--- Task details ---
Below are some entries. Count the lines where "hmod" appears and state only that number.
━━━━━ Working data ━━━━━
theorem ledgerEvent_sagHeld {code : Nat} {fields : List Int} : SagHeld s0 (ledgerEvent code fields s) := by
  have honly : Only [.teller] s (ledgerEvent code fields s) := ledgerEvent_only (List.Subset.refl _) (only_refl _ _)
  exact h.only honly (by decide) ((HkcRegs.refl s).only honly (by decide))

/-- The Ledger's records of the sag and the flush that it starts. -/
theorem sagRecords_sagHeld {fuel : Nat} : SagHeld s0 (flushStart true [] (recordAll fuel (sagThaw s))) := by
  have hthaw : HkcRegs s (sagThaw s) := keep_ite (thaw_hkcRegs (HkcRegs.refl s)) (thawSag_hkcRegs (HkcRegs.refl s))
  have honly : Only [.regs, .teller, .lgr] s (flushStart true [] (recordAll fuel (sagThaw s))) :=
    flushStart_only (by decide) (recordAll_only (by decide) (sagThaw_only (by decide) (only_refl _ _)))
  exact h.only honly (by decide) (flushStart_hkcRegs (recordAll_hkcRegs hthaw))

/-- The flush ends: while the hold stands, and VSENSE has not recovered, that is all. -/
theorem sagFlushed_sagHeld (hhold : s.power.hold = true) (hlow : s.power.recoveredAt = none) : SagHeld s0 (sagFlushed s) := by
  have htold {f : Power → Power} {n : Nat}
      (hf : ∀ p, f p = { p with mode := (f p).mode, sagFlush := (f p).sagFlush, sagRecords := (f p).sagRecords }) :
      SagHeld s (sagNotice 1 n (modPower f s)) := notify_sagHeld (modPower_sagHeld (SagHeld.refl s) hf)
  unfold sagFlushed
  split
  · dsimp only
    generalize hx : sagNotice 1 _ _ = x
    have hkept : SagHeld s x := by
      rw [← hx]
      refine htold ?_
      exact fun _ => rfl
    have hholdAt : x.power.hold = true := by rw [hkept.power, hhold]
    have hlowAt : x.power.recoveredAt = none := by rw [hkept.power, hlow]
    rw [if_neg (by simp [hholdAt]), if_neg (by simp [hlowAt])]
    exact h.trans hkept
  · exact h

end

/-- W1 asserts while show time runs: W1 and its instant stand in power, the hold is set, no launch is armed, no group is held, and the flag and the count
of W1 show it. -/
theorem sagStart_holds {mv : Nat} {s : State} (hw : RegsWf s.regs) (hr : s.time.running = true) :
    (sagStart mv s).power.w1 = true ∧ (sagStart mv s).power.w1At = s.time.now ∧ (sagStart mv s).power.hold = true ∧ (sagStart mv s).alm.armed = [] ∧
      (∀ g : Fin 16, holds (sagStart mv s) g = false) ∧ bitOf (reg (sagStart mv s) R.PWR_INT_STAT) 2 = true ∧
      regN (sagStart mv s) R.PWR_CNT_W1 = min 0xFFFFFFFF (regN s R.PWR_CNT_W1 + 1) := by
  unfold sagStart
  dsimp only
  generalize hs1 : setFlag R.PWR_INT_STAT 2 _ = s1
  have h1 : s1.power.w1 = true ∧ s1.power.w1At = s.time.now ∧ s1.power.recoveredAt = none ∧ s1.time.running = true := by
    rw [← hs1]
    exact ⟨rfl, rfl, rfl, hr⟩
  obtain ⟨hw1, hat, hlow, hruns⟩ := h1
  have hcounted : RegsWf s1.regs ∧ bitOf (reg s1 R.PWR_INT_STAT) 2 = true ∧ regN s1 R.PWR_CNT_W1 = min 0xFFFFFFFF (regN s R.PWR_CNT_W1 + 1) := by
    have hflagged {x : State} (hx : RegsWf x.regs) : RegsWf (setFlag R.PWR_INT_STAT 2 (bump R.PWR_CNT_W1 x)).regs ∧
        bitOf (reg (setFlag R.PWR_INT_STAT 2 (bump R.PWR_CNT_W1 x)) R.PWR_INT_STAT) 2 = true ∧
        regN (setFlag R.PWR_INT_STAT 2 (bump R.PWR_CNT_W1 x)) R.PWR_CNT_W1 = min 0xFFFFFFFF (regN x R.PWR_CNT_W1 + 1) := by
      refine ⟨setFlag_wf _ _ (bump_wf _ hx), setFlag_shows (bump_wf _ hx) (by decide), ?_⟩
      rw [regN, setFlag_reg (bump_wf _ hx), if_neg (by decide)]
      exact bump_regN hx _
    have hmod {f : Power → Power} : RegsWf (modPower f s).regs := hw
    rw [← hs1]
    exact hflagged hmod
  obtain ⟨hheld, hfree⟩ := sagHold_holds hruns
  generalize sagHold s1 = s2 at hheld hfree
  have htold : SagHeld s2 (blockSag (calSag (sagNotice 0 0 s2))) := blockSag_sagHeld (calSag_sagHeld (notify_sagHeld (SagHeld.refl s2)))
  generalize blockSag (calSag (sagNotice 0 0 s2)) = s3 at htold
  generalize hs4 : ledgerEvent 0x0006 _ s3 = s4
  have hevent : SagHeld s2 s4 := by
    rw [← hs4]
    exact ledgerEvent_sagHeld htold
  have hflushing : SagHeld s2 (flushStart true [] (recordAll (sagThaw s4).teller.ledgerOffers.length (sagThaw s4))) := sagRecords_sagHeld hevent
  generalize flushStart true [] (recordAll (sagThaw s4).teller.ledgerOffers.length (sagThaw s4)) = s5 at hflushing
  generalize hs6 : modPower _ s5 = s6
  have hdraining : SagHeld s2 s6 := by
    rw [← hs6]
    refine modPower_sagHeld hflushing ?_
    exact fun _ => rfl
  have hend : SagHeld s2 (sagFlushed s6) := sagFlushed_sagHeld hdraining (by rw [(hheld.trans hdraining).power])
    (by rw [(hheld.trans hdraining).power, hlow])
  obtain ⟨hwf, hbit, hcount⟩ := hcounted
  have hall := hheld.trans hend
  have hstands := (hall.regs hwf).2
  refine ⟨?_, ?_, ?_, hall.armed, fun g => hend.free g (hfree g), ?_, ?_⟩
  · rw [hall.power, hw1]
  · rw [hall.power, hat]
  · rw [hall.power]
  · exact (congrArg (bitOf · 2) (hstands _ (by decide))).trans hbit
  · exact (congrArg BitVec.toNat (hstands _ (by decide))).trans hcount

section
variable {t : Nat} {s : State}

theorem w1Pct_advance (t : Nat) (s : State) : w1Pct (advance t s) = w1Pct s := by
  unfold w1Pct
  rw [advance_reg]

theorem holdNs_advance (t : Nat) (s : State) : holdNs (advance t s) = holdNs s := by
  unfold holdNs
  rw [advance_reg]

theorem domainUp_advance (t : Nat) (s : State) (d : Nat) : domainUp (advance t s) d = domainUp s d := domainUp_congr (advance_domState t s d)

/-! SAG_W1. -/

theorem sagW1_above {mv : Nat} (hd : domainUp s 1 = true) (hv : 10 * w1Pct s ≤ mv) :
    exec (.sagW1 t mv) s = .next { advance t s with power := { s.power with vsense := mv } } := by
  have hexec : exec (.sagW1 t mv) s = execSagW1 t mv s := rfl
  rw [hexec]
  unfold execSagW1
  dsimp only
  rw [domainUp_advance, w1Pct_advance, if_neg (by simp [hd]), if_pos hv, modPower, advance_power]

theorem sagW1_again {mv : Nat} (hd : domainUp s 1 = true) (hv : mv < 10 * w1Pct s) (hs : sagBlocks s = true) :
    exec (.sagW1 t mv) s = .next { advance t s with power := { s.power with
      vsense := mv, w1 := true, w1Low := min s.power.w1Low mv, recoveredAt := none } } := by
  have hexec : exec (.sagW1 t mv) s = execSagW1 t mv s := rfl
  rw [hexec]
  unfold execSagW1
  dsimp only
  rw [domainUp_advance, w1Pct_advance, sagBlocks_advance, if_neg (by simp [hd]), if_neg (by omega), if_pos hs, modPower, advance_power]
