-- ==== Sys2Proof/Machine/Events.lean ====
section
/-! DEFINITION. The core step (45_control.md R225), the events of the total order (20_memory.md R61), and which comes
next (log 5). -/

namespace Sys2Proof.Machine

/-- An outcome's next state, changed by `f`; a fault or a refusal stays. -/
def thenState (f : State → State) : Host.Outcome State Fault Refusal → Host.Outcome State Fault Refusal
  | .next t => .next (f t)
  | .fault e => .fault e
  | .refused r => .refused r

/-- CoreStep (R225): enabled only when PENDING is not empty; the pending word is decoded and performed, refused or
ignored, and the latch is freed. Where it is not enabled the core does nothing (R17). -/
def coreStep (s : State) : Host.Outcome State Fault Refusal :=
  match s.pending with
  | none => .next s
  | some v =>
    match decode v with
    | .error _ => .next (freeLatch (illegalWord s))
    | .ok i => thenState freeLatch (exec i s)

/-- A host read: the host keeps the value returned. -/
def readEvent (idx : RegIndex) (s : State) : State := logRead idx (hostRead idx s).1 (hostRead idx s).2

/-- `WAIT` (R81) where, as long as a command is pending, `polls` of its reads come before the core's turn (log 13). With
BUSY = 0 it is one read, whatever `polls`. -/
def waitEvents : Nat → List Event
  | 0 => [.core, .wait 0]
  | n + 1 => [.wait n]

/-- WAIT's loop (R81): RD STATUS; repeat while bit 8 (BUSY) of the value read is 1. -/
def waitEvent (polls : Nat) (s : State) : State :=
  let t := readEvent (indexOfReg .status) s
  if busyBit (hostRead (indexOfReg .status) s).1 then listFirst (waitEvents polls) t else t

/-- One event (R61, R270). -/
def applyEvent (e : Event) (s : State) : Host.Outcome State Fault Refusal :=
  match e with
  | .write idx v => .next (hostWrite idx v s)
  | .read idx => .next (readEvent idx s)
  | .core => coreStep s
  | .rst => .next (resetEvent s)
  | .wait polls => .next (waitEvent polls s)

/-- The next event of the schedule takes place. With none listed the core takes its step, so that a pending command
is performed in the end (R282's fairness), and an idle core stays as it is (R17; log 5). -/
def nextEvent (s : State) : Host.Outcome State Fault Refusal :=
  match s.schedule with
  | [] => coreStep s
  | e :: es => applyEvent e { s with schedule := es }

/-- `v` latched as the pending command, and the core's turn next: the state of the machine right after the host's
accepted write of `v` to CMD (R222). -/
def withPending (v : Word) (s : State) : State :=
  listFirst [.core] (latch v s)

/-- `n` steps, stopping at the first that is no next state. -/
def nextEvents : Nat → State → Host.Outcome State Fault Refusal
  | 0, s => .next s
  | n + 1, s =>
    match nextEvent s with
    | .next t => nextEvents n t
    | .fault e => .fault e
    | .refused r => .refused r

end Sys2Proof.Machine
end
━━━━━
--- Response for this exercise ---
2